(Exercise data Opens)

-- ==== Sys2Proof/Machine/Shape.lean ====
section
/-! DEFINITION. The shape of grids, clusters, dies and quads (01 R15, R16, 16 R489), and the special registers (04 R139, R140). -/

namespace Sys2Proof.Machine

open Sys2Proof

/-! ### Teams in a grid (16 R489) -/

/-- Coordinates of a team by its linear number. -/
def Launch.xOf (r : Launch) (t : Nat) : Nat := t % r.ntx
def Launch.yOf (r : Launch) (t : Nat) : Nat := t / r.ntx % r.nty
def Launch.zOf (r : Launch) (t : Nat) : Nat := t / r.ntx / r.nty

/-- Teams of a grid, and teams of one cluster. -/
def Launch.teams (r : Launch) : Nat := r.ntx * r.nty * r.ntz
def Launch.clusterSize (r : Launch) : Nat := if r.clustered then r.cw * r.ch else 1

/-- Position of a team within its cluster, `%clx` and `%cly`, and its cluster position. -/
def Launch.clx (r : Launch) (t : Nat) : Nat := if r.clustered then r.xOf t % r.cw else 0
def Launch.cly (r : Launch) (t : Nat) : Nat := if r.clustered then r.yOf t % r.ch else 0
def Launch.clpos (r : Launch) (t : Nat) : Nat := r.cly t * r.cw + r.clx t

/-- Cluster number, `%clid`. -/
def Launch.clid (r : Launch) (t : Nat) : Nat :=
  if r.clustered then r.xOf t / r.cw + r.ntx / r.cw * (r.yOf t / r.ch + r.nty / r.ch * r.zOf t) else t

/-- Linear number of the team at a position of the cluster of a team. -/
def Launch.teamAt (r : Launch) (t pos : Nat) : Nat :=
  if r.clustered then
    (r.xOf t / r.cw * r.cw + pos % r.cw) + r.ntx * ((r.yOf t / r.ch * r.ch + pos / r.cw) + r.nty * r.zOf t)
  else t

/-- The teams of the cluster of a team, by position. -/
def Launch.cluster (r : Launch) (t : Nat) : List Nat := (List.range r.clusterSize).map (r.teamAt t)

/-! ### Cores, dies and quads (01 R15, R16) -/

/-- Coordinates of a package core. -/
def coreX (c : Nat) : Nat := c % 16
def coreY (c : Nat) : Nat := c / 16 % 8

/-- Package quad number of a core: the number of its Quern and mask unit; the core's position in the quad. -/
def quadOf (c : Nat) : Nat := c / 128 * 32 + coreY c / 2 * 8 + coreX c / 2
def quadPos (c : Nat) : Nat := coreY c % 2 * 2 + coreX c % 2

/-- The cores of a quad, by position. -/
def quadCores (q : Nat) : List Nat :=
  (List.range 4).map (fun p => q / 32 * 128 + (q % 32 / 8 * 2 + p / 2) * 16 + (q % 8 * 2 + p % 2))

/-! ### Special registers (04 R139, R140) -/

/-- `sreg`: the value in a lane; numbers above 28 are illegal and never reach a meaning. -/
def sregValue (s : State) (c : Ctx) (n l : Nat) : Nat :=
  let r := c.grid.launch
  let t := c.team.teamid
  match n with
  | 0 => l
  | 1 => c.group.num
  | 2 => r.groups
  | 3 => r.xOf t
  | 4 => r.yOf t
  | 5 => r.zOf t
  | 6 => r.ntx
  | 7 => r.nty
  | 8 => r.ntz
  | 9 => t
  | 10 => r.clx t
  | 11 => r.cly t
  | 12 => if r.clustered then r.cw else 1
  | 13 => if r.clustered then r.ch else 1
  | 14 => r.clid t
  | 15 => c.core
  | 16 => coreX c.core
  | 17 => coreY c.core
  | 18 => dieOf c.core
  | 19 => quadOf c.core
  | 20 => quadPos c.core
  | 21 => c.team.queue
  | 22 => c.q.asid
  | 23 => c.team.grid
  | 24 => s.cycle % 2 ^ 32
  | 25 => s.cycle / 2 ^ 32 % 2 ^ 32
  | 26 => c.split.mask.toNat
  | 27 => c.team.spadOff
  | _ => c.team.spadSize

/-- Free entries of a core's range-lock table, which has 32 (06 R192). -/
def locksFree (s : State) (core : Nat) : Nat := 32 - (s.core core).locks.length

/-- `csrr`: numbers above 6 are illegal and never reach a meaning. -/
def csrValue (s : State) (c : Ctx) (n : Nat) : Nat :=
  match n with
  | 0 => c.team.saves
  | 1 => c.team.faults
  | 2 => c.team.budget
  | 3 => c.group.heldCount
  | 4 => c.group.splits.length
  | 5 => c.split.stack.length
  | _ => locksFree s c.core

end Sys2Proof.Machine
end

(Exercise data Closes)

Work required: Reproduce each line, exactly as it appears, from the one that contains "5 => r.zOf t" through the last line of the records. Add no other lines.

Response to this exercise:
  | 5 => r.zOf t
  | 6 => r.ntx
  | 7 => r.nty
  | 8 => r.ntz
  | 9 => t
  | 10 => r.clx t
  | 11 => r.cly t
  | 12 => if r.clustered then r.cw else 1
  | 13 => if r.clustered then r.ch else 1
  | 14 => r.clid t
  | 15 => c.core
  | 16 => coreX c.core
  | 17 => coreY c.core
  | 18 => dieOf c.core
  | 19 => quadOf c.core
  | 20 => quadPos c.core
  | 21 => c.team.queue
  | 22 => c.q.asid
  | 23 => c.team.grid
  | 24 => s.cycle % 2 ^ 32
  | 25 => s.cycle / 2 ^ 32 % 2 ^ 32
  | 26 => c.split.mask.toNat
  | 27 => c.team.spadOff
  | _ => c.team.spadSize

/-- Free entries of a core's range-lock table, which has 32 (06 R192). -/
def locksFree (s : State) (core : Nat) : Nat := 32 - (s.core core).locks.length

/-- `csrr`: numbers above 6 are illegal and never reach a meaning. -/
def csrValue (s : State) (c : Ctx) (n : Nat) : Nat :=
  match n with
  | 0 => c.team.saves
  | 1 => c.team.faults
  | 2 => c.team.budget
  | 3 => c.group.heldCount
  | 4 => c.group.splits.length
  | 5 => c.split.stack.length
  | _ => locksFree s c.core

end Sys2Proof.Machine
end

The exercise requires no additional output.